## WHAT IS BEING ASKED
From the line containing "s.loadedAux := by cases d <;> rfl" down to the final entry below, restate each line word for word.

## SOURCE MATERIAL
====

/-! ### `State.setHandle` -/

@[simp] theorem State.setHandle_cfg (s : State) (h : HandleId) (x : Handle) : (s.setHandle h x).cfg = s.cfg := by cases h <;> rfl
@[simp] theorem State.setHandle_inbox (s : State) (h : HandleId) (x : Handle) : (s.setHandle h x).inbox = s.inbox := by cases h <;> rfl
@[simp] theorem State.setHandle_flash (s : State) (h : HandleId) (x : Handle) : (s.setHandle h x).flash = s.flash := by cases h <;> rfl
@[simp] theorem State.setHandle_spi (s : State) (h : HandleId) (x : Handle) : (s.setHandle h x).spi = s.spi := by cases h <;> rfl
@[simp] theorem State.setHandle_storageFates (s : State) (h : HandleId) (x : Handle) : (s.setHandle h x).storageFates = s.storageFates := by cases h <;> rfl
@[simp] theorem State.setHandle_txFaults (s : State) (h : HandleId) (x : Handle) : (s.setHandle h x).txFaults = s.txFaults := by cases h <;> rfl
@[simp] theorem State.setHandle_readGlitches (s : State) (h : HandleId) (x : Handle) : (s.setHandle h x).readGlitches = s.readGlitches := by cases h <;> rfl
@[simp] theorem State.setHandle_freeCtr (s : State) (h : HandleId) (x : Handle) : (s.setHandle h x).freeCtr = s.freeCtr := by cases h <;> rfl
@[simp] theorem State.setHandle_fb (s : State) (h : HandleId) (x : Handle) : (s.setHandle h x).fb = s.fb := by cases h <;> rfl
@[simp] theorem State.setHandle_flen (s : State) (h : HandleId) (x : Handle) : (s.setHandle h x).flen = s.flen := by cases h <;> rfl
@[simp] theorem State.setHandle_framePresented (s : State) (h : HandleId) (x : Handle) : (s.setHandle h x).framePresented = s.framePresented := by cases h <;> rfl
@[simp] theorem State.setHandle_txq (s : State) (h : HandleId) (x : Handle) : (s.setHandle h x).txq = s.txq := by cases h <;> rfl
@[simp] theorem State.setHandle_tc (s : State) (h : HandleId) (x : Handle) : (s.setHandle h x).tc = s.tc := by cases h <;> rfl
@[simp] theorem State.setHandle_dir (s : State) (h : HandleId) (x : Handle) : (s.setHandle h x).dir = s.dir := by cases h <;> rfl
@[simp] theorem State.setHandle_rbOff (s : State) (h : HandleId) (x : Handle) : (s.setHandle h x).rbOff = s.rbOff := by cases h <;> rfl
@[simp] theorem State.setHandle_sessionOpen (s : State) (h : HandleId) (x : Handle) : (s.setHandle h x).sessionOpen = s.sessionOpen := by cases h <;> rfl
@[simp] theorem State.setHandle_emptyReads (s : State) (h : HandleId) (x : Handle) : (s.setHandle h x).emptyReads = s.emptyReads := by cases h <;> rfl
@[simp] theorem State.setHandle_forceUpdate (s : State) (h : HandleId) (x : Handle) : (s.setHandle h x).forceUpdate = s.forceUpdate := by cases h <;> rfl
@[simp] theorem State.setHandle_corruptApp (s : State) (h : HandleId) (x : Handle) : (s.setHandle h x).corruptApp = s.corruptApp := by cases h <;> rfl
@[simp] theorem State.setHandle_corruptAux (s : State) (h : HandleId) (x : Handle) : (s.setHandle h x).corruptAux = s.corruptAux := by cases h <;> rfl
@[simp] theorem State.setHandle_loadedApp (s : State) (h : HandleId) (x : Handle) : (s.setHandle h x).loadedApp = s.loadedApp := by cases h <;> rfl
@[simp] theorem State.setHandle_loadedAux (s : State) (h : HandleId) (x : Handle) : (s.setHandle h x).loadedAux = s.loadedAux := by cases h <;> rfl
@[simp] theorem State.setHandle_outcome (s : State) (h : HandleId) (x : Handle) : (s.setHandle h x).outcome = s.outcome := by cases h <;> rfl
@[simp] theorem State.setHandle_bcApp (s : State) (h : HandleId) (x : Handle) : (s.setHandle h x).bcApp = s.bcApp := by cases h <;> rfl
@[simp] theorem State.setHandle_bcAux (s : State) (h : HandleId) (x : Handle) : (s.setHandle h x).bcAux = s.bcAux := by cases h <;> rfl
@[simp] theorem State.setHandle_crcAcc (s : State) (h : HandleId) (x : Handle) : (s.setHandle h x).crcAcc = s.crcAcc := by cases h <;> rfl

@[simp] theorem State.setHandle_handle (s : State) (h : HandleId) (x : Handle) :
    (s.setHandle h x).handle h = x := by cases h <;> rfl
theorem State.setHandle_handle_ne (s : State) {h k : HandleId} (x : Handle) (hk : h ≠ k) :
    (s.setHandle h x).handle k = s.handle k := by cases h <;> cases k <;> first | rfl | contradiction
@[simp] theorem State.setHandle_tx_sbTx (s : State) (x : Handle) : (s.setHandle .tx x).sbTx = x := rfl
@[simp] theorem State.setHandle_tx_sbPm (s : State) (x : Handle) : (s.setHandle .tx x).sbPm = s.sbPm := rfl
@[simp] theorem State.setHandle_pm_sbTx (s : State) (x : Handle) : (s.setHandle .pm x).sbTx = s.sbTx := rfl
@[simp] theorem State.setHandle_pm_sbPm (s : State) (x : Handle) : (s.setHandle .pm x).sbPm = x := rfl
@[simp] theorem State.setHandle_store (s : State) (h : HandleId) (x : Handle) (d : Device) :
    (s.setHandle h x).store d = s.store d := by cases h <;> rfl
@[simp] theorem State.setHandle_bc (s : State) (h : HandleId) (x : Handle) (c : Cat) :
    (s.setHandle h x).bc c = s.bc c := by cases h <;> rfl
@[simp] theorem State.setHandle_loaded (s : State) (h : HandleId) (x : Handle) (c : Cat) :
    (s.setHandle h x).loaded c = s.loaded c := by cases h <;> rfl

/-! ### `State.setStore` -/

@[simp] theorem State.setStore_cfg (s : State) (d : Device) (m : Memory) : (s.setStore d m).cfg = s.cfg := by cases d <;> rfl
@[simp] theorem State.setStore_inbox (s : State) (d : Device) (m : Memory) : (s.setStore d m).inbox = s.inbox := by cases d <;> rfl
@[simp] theorem State.setStore_storageFates (s : State) (d : Device) (m : Memory) : (s.setStore d m).storageFates = s.storageFates := by cases d <;> rfl
@[simp] theorem State.setStore_txFaults (s : State) (d : Device) (m : Memory) : (s.setStore d m).txFaults = s.txFaults := by cases d <;> rfl
@[simp] theorem State.setStore_readGlitches (s : State) (d : Device) (m : Memory) : (s.setStore d m).readGlitches = s.readGlitches := by cases d <;> rfl
@[simp] theorem State.setStore_freeCtr (s : State) (d : Device) (m : Memory) : (s.setStore d m).freeCtr = s.freeCtr := by cases d <;> rfl
@[simp] theorem State.setStore_fb (s : State) (d : Device) (m : Memory) : (s.setStore d m).fb = s.fb := by cases d <;> rfl
@[simp] theorem State.setStore_flen (s : State) (d : Device) (m : Memory) : (s.setStore d m).flen = s.flen := by cases d <;> rfl
@[simp] theorem State.setStore_framePresented (s : State) (d : Device) (m : Memory) : (s.setStore d m).framePresented = s.framePresented := by cases d <;> rfl
@[simp] theorem State.setStore_txq (s : State) (d : Device) (m : Memory) : (s.setStore d m).txq = s.txq := by cases d <;> rfl
@[simp] theorem State.setStore_tc (s : State) (d : Device) (m : Memory) : (s.setStore d m).tc = s.tc := by cases d <;> rfl
@[simp] theorem State.setStore_dir (s : State) (d : Device) (m : Memory) : (s.setStore d m).dir = s.dir := by cases d <;> rfl
@[simp] theorem State.setStore_rbOff (s : State) (d : Device) (m : Memory) : (s.setStore d m).rbOff = s.rbOff := by cases d <;> rfl
@[simp] theorem State.setStore_sessionOpen (s : State) (d : Device) (m : Memory) : (s.setStore d m).sessionOpen = s.sessionOpen := by cases d <;> rfl
@[simp] theorem State.setStore_emptyReads (s : State) (d : Device) (m : Memory) : (s.setStore d m).emptyReads = s.emptyReads := by cases d <;> rfl
@[simp] theorem State.setStore_forceUpdate (s : State) (d : Device) (m : Memory) : (s.setStore d m).forceUpdate = s.forceUpdate := by cases d <;> rfl
@[simp] theorem State.setStore_corruptApp (s : State) (d : Device) (m : Memory) : (s.setStore d m).corruptApp = s.corruptApp := by cases d <;> rfl
@[simp] theorem State.setStore_corruptAux (s : State) (d : Device) (m : Memory) : (s.setStore d m).corruptAux = s.corruptAux := by cases d <;> rfl
@[simp] theorem State.setStore_loadedApp (s : State) (d : Device) (m : Memory) : (s.setStore d m).loadedApp = s.loadedApp := by cases d <;> rfl
@[simp] theorem State.setStore_loadedAux (s : State) (d : Device) (m : Memory) : (s.setStore d m).loadedAux = s.loadedAux := by cases d <;> rfl
@[simp] theorem State.setStore_outcome (s : State) (d : Device) (m : Memory) : (s.setStore d m).outcome = s.outcome := by cases d <;> rfl
@[simp] theorem State.setStore_bcApp (s : State) (d : Device) (m : Memory) : (s.setStore d m).bcApp = s.bcApp := by cases d <;> rfl
@[simp] theorem State.setStore_bcAux (s : State) (d : Device) (m : Memory) : (s.setStore d m).bcAux = s.bcAux := by cases d <;> rfl
@[simp] theorem State.setStore_sbTx (s : State) (d : Device) (m : Memory) : (s.setStore d m).sbTx = s.sbTx := by cases d <;> rfl
@[simp] theorem State.setStore_sbPm (s : State) (d : Device) (m : Memory) : (s.setStore d m).sbPm = s.sbPm := by cases d <;> rfl
@[simp] theorem State.setStore_crcAcc (s : State) (d : Device) (m : Memory) : (s.setStore d m).crcAcc = s.crcAcc := by cases d <;> rfl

====

## ANSWER SPACE
@[simp] theorem State.setStore_loadedAux (s : State) (d : Device) (m : Memory) : (s.setStore d m).loadedAux = s.loadedAux := by cases d <;> rfl
@[simp] theorem State.setStore_outcome (s : State) (d : Device) (m : Memory) : (s.setStore d m).outcome = s.outcome := by cases d <;> rfl
@[simp] theorem State.setStore_bcApp (s : State) (d : Device) (m : Memory) : (s.setStore d m).bcApp = s.bcApp := by cases d <;> rfl
@[simp] theorem State.setStore_bcAux (s : State) (d : Device) (m : Memory) : (s.setStore d m).bcAux = s.bcAux := by cases d <;> rfl
@[simp] theorem State.setStore_sbTx (s : State) (d : Device) (m : Memory) : (s.setStore d m).sbTx = s.sbTx := by cases d <;> rfl
@[simp] theorem State.setStore_sbPm (s : State) (d : Device) (m : Memory) : (s.setStore d m).sbPm = s.sbPm := by cases d <;> rfl
@[simp] theorem State.setStore_crcAcc (s : State) (d : Device) (m : Memory) : (s.setStore d m).crcAcc = s.crcAcc := by cases d <;> rfl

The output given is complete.